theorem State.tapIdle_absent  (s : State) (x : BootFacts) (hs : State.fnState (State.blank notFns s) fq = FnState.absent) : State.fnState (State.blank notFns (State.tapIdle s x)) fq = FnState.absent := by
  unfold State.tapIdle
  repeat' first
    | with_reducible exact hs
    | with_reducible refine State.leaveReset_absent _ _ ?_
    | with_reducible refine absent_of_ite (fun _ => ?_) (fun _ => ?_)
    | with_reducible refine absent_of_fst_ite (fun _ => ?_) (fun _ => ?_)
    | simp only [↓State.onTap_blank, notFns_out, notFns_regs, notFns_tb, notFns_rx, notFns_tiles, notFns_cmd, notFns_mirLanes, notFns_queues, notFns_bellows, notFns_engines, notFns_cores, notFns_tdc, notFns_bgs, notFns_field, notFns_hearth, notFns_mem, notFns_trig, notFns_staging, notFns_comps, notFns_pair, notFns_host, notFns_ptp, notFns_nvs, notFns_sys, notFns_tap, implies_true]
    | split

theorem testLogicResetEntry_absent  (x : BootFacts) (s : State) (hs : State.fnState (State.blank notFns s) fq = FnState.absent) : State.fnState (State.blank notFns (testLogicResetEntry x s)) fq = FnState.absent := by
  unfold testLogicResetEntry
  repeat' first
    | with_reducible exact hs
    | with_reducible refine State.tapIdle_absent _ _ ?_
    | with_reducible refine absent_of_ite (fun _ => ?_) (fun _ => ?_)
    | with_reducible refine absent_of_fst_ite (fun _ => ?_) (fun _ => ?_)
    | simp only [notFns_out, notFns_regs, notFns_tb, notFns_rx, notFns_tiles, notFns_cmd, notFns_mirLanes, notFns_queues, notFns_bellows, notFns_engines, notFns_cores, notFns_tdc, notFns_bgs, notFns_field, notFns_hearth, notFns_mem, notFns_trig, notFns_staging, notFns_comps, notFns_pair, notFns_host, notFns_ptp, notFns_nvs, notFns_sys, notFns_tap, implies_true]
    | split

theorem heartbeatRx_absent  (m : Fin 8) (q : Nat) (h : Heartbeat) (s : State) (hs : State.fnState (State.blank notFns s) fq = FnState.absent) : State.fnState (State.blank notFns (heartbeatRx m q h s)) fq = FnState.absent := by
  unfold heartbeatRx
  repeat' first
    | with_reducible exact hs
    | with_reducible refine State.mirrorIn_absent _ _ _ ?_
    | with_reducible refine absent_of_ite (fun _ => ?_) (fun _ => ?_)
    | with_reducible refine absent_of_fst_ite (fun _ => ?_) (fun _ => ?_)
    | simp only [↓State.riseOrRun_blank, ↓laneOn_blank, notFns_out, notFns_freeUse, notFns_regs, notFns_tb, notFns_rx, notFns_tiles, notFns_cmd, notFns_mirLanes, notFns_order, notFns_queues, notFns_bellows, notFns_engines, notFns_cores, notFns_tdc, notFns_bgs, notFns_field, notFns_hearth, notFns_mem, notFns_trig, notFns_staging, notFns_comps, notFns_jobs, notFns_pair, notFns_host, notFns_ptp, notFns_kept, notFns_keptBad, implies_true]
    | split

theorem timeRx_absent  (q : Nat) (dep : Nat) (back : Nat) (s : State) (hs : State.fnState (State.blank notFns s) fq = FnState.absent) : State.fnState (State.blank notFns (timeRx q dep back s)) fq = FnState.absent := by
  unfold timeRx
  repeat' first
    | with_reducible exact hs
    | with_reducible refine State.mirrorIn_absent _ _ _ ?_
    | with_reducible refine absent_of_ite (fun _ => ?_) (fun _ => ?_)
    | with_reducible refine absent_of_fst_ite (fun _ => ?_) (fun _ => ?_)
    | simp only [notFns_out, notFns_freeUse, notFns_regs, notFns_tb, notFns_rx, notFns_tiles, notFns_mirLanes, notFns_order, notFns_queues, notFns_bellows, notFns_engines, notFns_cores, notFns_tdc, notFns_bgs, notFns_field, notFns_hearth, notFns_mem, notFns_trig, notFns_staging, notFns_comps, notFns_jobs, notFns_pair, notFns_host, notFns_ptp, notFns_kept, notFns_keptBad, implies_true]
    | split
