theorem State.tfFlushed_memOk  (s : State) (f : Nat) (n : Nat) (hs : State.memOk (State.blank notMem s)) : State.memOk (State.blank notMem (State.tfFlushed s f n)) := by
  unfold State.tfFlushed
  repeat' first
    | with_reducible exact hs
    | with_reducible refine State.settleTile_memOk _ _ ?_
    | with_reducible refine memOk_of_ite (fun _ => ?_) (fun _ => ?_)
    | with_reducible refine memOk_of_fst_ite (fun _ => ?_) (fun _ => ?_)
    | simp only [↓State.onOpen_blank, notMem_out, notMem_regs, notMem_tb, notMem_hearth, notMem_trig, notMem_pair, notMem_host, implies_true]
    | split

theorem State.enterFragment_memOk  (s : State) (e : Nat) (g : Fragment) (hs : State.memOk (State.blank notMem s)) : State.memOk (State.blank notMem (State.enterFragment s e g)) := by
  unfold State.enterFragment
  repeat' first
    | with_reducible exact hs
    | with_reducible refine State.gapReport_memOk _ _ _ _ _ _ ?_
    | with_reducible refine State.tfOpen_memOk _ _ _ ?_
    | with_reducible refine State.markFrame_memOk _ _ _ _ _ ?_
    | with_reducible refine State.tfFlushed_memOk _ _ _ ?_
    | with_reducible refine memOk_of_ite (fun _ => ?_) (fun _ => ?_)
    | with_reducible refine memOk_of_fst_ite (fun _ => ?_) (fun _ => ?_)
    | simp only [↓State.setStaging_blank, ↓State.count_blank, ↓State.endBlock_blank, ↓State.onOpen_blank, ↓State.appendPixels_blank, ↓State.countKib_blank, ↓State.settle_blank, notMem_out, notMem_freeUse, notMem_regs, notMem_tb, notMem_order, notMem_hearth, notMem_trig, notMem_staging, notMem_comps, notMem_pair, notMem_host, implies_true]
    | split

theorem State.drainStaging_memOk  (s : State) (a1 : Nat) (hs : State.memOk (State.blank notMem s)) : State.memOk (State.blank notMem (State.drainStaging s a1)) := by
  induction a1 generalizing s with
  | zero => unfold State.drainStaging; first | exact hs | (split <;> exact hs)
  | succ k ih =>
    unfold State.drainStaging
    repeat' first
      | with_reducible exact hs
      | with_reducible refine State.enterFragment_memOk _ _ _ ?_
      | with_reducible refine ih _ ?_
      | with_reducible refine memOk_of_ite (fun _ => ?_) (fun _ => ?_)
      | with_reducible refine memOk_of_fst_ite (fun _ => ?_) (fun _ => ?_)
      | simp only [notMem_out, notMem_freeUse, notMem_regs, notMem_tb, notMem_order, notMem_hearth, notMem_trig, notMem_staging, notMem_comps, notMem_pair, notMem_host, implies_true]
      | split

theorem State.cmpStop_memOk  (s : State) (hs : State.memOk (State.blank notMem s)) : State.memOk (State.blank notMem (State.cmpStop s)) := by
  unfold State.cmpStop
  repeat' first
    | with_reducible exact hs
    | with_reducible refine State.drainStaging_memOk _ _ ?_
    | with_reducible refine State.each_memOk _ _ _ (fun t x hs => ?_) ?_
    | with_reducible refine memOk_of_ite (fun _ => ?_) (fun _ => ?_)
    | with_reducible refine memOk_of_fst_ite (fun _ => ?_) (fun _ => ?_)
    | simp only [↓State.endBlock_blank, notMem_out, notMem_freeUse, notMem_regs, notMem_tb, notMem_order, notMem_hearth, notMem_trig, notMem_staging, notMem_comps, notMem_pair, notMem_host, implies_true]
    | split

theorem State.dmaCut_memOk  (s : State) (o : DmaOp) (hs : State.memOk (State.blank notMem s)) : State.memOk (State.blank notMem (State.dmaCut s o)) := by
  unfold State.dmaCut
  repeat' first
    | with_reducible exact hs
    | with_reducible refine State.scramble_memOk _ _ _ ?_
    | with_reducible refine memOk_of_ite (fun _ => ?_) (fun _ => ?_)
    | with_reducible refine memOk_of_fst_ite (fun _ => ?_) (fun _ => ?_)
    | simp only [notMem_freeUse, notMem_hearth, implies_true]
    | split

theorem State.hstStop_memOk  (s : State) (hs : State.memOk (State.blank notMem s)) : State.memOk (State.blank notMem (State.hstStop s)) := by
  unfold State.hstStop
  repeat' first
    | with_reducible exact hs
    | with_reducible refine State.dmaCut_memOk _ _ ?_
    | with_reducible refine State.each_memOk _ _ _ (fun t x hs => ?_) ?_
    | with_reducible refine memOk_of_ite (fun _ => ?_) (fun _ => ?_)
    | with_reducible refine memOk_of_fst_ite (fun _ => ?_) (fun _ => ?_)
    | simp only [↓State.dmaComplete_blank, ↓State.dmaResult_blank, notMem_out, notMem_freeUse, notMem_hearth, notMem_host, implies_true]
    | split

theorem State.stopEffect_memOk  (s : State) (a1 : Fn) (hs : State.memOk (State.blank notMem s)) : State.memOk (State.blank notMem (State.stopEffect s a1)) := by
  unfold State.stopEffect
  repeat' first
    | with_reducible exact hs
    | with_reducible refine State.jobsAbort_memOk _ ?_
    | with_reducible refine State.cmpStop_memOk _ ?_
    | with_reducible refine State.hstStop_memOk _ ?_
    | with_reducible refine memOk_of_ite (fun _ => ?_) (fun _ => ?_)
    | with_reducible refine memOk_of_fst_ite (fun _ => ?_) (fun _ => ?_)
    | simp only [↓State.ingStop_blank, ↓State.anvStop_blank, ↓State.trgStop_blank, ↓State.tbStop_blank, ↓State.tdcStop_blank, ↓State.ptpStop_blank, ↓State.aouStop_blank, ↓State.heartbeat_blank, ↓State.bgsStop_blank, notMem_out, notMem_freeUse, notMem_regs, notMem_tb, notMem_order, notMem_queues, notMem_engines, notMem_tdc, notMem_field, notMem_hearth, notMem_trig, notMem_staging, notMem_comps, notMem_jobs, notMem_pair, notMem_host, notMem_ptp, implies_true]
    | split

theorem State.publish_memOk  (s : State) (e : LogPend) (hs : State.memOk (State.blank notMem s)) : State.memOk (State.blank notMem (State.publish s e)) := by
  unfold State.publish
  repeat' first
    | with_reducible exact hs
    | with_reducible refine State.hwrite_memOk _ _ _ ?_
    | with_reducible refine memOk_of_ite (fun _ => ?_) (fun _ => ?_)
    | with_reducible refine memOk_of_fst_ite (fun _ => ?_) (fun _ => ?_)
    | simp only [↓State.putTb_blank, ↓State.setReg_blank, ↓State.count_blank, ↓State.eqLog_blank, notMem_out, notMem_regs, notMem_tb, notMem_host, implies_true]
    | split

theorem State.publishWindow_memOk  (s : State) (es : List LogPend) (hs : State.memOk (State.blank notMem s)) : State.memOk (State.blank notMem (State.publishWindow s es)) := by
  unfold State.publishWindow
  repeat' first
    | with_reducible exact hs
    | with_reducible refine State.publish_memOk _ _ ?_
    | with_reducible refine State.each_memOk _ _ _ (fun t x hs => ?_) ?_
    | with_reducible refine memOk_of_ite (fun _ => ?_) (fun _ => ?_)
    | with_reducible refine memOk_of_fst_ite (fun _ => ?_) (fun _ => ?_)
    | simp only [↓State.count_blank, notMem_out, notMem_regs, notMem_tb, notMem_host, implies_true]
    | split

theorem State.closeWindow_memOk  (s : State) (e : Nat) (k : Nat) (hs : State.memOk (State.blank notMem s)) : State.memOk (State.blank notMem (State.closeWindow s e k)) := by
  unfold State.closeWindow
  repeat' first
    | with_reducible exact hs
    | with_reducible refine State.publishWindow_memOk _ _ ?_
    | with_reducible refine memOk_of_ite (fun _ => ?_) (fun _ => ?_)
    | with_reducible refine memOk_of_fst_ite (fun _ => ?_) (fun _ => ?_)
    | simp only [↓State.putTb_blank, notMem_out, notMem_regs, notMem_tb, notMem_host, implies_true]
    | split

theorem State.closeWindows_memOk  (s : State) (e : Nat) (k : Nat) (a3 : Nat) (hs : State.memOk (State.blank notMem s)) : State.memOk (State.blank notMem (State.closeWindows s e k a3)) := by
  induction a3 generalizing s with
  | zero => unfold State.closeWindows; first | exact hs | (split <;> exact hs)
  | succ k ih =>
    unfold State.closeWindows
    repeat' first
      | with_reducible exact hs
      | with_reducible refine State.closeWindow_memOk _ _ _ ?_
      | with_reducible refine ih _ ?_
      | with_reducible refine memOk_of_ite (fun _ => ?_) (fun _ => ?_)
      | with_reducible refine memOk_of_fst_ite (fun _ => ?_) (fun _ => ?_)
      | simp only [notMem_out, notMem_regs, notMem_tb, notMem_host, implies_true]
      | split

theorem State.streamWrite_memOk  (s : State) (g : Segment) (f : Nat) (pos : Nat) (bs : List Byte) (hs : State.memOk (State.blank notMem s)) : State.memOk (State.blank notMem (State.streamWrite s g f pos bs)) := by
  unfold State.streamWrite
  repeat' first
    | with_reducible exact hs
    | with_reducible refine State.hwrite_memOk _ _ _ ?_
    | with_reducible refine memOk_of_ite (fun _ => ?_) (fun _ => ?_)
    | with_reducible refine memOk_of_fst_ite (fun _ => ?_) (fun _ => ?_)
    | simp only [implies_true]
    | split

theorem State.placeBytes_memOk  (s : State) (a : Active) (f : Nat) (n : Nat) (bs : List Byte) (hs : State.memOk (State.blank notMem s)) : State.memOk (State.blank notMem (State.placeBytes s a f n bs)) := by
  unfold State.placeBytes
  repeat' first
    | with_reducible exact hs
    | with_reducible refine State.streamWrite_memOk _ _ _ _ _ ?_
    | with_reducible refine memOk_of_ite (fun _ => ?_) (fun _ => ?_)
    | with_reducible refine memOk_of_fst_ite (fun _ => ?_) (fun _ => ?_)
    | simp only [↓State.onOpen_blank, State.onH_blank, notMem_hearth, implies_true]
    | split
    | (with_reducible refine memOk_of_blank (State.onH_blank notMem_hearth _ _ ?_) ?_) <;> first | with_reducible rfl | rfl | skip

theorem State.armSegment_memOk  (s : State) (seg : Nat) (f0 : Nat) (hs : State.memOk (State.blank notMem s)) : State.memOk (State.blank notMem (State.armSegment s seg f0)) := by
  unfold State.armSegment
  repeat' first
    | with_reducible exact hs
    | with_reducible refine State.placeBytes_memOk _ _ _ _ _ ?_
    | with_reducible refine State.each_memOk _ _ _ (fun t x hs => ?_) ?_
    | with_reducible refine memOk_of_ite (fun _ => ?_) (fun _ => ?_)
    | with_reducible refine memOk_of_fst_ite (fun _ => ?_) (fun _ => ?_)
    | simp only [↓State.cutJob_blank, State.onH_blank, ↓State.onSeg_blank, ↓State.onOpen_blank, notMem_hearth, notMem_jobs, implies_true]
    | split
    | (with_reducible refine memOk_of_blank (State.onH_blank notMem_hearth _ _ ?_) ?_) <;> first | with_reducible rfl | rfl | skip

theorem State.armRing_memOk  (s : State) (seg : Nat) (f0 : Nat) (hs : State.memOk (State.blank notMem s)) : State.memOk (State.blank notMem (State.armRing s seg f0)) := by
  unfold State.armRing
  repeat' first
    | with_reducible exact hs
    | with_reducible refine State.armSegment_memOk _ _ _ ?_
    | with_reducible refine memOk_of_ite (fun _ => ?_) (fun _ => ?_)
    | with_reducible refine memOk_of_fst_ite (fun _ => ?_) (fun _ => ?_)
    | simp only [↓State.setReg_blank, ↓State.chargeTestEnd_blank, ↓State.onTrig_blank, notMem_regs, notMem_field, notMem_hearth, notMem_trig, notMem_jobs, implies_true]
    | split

□ □ □

Reproduce all lines from the records above that include the word "LogPend".

[Output for this task]
theorem State.publish_memOk  (s : State) (e : LogPend) (hs : State.memOk (State.blank notMem s)) : State.memOk (State.blank notMem (State.publish s e)) := by
theorem State.publishWindow_memOk  (s : State) (es : List LogPend) (hs : State.memOk (State.blank notMem s)) : State.memOk (State.blank notMem (State.publishWindow s es)) := by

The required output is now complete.